A source close to the investigation who was not authorized to speak to the press told KrebsOnSecurity that a number of universities have already approached the cybercrime group about paying. The same source also pointed out that the ShinyHunters data leak blog no longer lists Instructure among its current extortion victims, and that the samples of data stolen from Canvas customers were removed as well. Data extortion groups like ShinyHunters will typically only remove victims from their leak sites after receiving an extortion payment or after a victim agrees to negotiate.
Dipan Mann, founder and CEO of the security firm Cloudskope, slammed Instructure for referring to today’s outage as a “scheduled maintenance” event on its status page. Mann said Shiny Hunters first demonstrated they’d breached Instructure on May 1, prompting Instructure’s Chief Information Security Officer Steve Proud to declare the following day that the incident had been contained. But Mann said today’s attack is at least the third time in the past eight months that Instructure has been breached by ShinyHunters.
In a blog post today, Mann noted that in September 2025, ShinyHunters released thousands of internal University of Pennsylvania files — donor records, internal memos, and other confidential materials — through what the Daily Pennsylvanian and other outlets later determined was, in part, a Canvas/Instructure-mediated access path.
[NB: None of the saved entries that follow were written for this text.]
/-- The earliest start inside the slack where a length fits. -/
def Earliest (guarded : List Interval) (ws : Int) (slack : Nat) (t : Int) (n : Nat) : Prop :=
  InSlack ws slack t ∧ missesAll guarded t n ∧ ∀ u, InSlack ws slack u → u < t → ¬ missesAll guarded u n

/-- A length fits at no start inside the slack. -/
def Nowhere (guarded : List Interval) (ws : Int) (slack n : Nat) : Prop := ∀ u, InSlack ws slack u → ¬ missesAll guarded u n

theorem Earliest.not_nowhere (h : Earliest guarded ws slack t n) : ¬ Nowhere guarded ws slack n := fun hno => hno t h.1 h.2.1

theorem Earliest.unique (ht : Earliest guarded ws slack t n) (hu : Earliest guarded ws slack u n) : t = u := by
  obtain ⟨hin, hfits, hfirst⟩ := ht
  obtain ⟨hin', hfits', hfirst'⟩ := hu
  exact le_antisymm (not_lt.mp fun h => hfirst u hin' h hfits') (not_lt.mp fun h => hfirst' t hin h hfits)

/-- The candidates are in order. -/
theorem candidates_pairwise (h : Separate pieces) : (candidates pieces ws slack).Pairwise (· < ·) := by
  refine List.pairwise_cons.mpr ⟨fun c hc => ?_, h.ends.filter _⟩
  have hin := (List.mem_filter.mp hc).2
  simp only [Bool.and_eq_true, decide_eq_true_eq] at hin
  exact hin.1

theorem mem_candidates_of_end {p : Interval} (hp : p ∈ pieces) (hlow : ws < p.2) (hhigh : p.2 ≤ ws + slack) :
    p.2 ∈ candidates pieces ws slack :=
  List.mem_cons_of_mem ws (List.mem_filter.mpr ⟨List.mem_map_of_mem hp, by simp [hlow, hhigh]⟩)

/-- A length that fits inside the slack fits at a candidate no later: a start that is no candidate can be moved earlier by 1 µs, for no
piece ends there. -/
theorem exists_candidate (hin : InSlack ws slack t) (hfits : missesAll pieces t n) :
    ∃ c ∈ candidates pieces ws slack, c ≤ t ∧ missesAll pieces c n := by
  obtain ⟨hlow, hhigh⟩ := hin
  induction t, hlow using Int.leInduction with
  | base => exact ⟨ws, List.mem_cons_self, le_rfl, hfits⟩
  | succ t hlow ih =>
    by_cases hend : ∃ p ∈ pieces, p.2 = t + 1
    · obtain ⟨p, hp, he⟩ := hend
      exact ⟨t + 1, he ▸ mem_candidates_of_end hp (by omega) (by omega), le_rfl, hfits⟩
    · have earlier : missesAll pieces t n := fun p hp => by
        have := hfits p hp
        have : p.2 ≠ t + 1 := fun h => hend ⟨p, hp, h⟩
        omega
      obtain ⟨c, hc, hct, hcfits⟩ := ih earlier (by omega)
      exact ⟨c, hc, by omega, hcfits⟩

/-- The free run of a start inside the slack tells which lengths up to the full duration fit between the guarded intervals (R100). -/
theorem le_freeRun_blockedPieces_iff (hne : ∀ g ∈ guarded, g.1 < g.2) (hin : InSlack ws slack t) (hn : 0 < n) (hd : n ≤ duration) :
    (n : Int) ≤ freeRun (blockedPieces guarded) (ws + (duration + slack : Nat)) t ↔ missesAll guarded t n := by
  obtain ⟨-, hhigh⟩ := hin
  rw [le_freeRun_iff (blockedPieces_separate hne).nonempty hn (by omega), missesAll_blockedPieces hne hn]

/-! ## The search -/

/-- The first candidate whose free run is long enough for a length (R101, R102). -/
def firstFree (guarded : List Interval) (ws : Int) (duration slack n : Nat) : Option Int :=
  (candidates (blockedPieces guarded) ws slack).find? fun c =>
    (n : Int) ≤ freeRun (blockedPieces guarded) (ws + (duration + slack : Nat)) c

/-- In a list in order, what a search finds is the least that it accepts. -/
theorem find?_least {l : List Int} {accepts : Int → Bool} (hl : l.Pairwise (· < ·)) (h : l.find? accepts = some t) :
    ∀ c ∈ l, accepts c = true → t ≤ c := by
  intro c hc hac
  obtain ⟨-, before, after, rfl, hbefore⟩ := List.find?_eq_some_iff_append.mp h
  rcases List.mem_append.mp hc with hb | ha
  · simpa [hac] using hbefore c hb
  · rcases List.mem_cons.mp ha with rfl | ha
    · exact le_rfl
    · exact (List.rel_of_pairwise_cons (List.pairwise_append.mp hl).2.1 ha).le

/-- The search finds the earliest start inside the slack where the length fits, and nothing when it fits nowhere (R100). -/
theorem firstFree_spec (hne : ∀ g ∈ guarded, g.1 < g.2) (hn : 0 < n) (hd : n ≤ duration) :
    (∃ t, firstFree guarded ws duration slack n = some t ∧ Earliest guarded ws slack t n) ∨
      firstFree guarded ws duration slack n = none ∧ Nowhere guarded ws slack n := by
  have free {c : Int} (hc : c ∈ candidates (blockedPieces guarded) ws slack) :=
    le_freeRun_blockedPieces_iff hne (candidates_range hc) hn hd
  have candidate {u : Int} (hin : InSlack ws slack u) (hfits : missesAll guarded u n) :
      ∃ c ∈ candidates (blockedPieces guarded) ws slack, c ≤ u ∧ missesAll guarded c n := by
    simpa only [missesAll_blockedPieces hne hn] using exists_candidate hin ((missesAll_blockedPieces hne hn).mpr hfits)
  cases h : firstFree guarded ws duration slack n with
  | none =>
    refine .inr ⟨rfl, fun u hin hfits => ?_⟩
    obtain ⟨c, hc, -, hcfits⟩ := candidate hin hfits
    exact List.find?_eq_none.mp h c hc (decide_eq_true ((free hc).mpr hcfits))
  | some t =>
    have ht : t ∈ candidates (blockedPieces guarded) ws slack := List.mem_of_find?_eq_some h
    have hfree := List.find?_some h
    refine .inl ⟨t, rfl, candidates_range ht, (free ht).mp (of_decide_eq_true hfree), fun u hin hlt hfits => ?_⟩
    obtain ⟨c, hc, hcu, hcfits⟩ := candidate hin hfits
    have := find?_least (candidates_pairwise (blockedPieces_separate hne)) h c hc (decide_eq_true ((free hc).mpr hcfits))
    omega

end Sys2Proof.Machine
end

section
/-! O29: the earliest placement that fits, and the intervals that block it. -/

namespace Sys2Proof.Machine

open Sys2Proof

variable {guarded : List Interval} {ws t : Int} {slack duration m : Nat} {least : Option Nat}

/-! ## The three outcomes of a placement -/

theorem place_full (h : firstFree guarded ws duration slack duration = some t) :
    place (blockedPieces guarded) ws duration slack least = .grant t duration := by
  unfold firstFree at h
  simp only [place, h]

theorem place_clipped (h : firstFree guarded ws duration slack duration = none) (hm : firstFree guarded ws duration slack m = some t) :
    place (blockedPieces guarded) ws duration slack (some m) =
      .clip t (min duration (freeRun (blockedPieces guarded) (ws + (duration + slack : Nat)) t).toNat) := by
  unfold firstFree at h hm
  simp only [place, h, hm]

theorem place_none (h : firstFree guarded ws duration slack duration = none)
    (hm : ∀ m, least = some m → firstFree guarded ws duration slack m = none) :
    place (blockedPieces guarded) ws duration slack least = .skipStrongerPeer := by
  unfold firstFree at h hm
  cases least with
  | none => simp only [place, h]
  | some m => simp only [place, h, hm m rfl]

/-- The greatest length that fits at a start. -/
def Greatest (guarded : List Interval) (t : Int) (n : Nat) : Prop := missesAll guarded t n ∧ ¬ missesAll guarded t (n + 1)

theorem Greatest.unique {n k : Nat} (hn : Greatest guarded t n) (hk : Greatest guarded t k) : n = k :=
  le_antisymm (not_lt.mp fun h => hk.2 (missesAll_of_le hn.1 h)) (not_lt.mp fun h => hn.2 (missesAll_of_le hk.1 h))

/-- Where the full duration does not fit, the length of a clip is the greatest that fits, and at least min duration (R102). -/
theorem clip_length (hne : ∀ g ∈ guarded, g.1 < g.2) (hm : 0 < m) (hin : InSlack ws slack t) (hfits : missesAll guarded t m)
    (hmd : m ≤ duration) (hfull : ¬ missesAll guarded t duration) :
    let length := min duration (freeRun (blockedPieces guarded) (ws + (duration + slack : Nat)) t).toNat
    m ≤ length ∧ Greatest guarded t length := by
  intro length
  have free (n : Nat) (hn : 0 < n) (hd : n ≤ duration) := le_freeRun_blockedPieces_iff hne hin hn hd
  have hlow := (free m hm hmd).mpr hfits
  have hshort := mt (free duration (by omega) le_rfl).mp hfull
  have hml : m ≤ length := by omega
  exact ⟨hml, (free length (by omega) (by omega)).mp (by omega), mt (free (length + 1) (by omega) (by omega)).mpr (by omega)⟩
“Penn was the named victim,” Mann wrote. “Instructure was the mechanism. The incident was treated as a Penn-specific story by most of the national press and quietly handled by Instructure as a customer-specific matter. That framing was wrong then. It is dramatically more wrong in light of the May 2026 events, which now look like the planned escalation of an attack pattern that ShinyHunters had been working against Instructure’s environment for at least eight months prior. The September 2025 Penn breach was the proof of concept. The May 1, 2026 incident was the production run. The May 7, 2026 recompromise was ShinyHunters demonstrating publicly that the May 2 ‘containment’ did not happen.”
In February, a ShinyHunters spokesperson told The Daily Pennsylvanian that Penn failed to pay a $1 million ransom demand. On March 5, ShinyHunters published 461 megabytes worth of data stolen from Penn, including thousands of files such as donor records and internal memos.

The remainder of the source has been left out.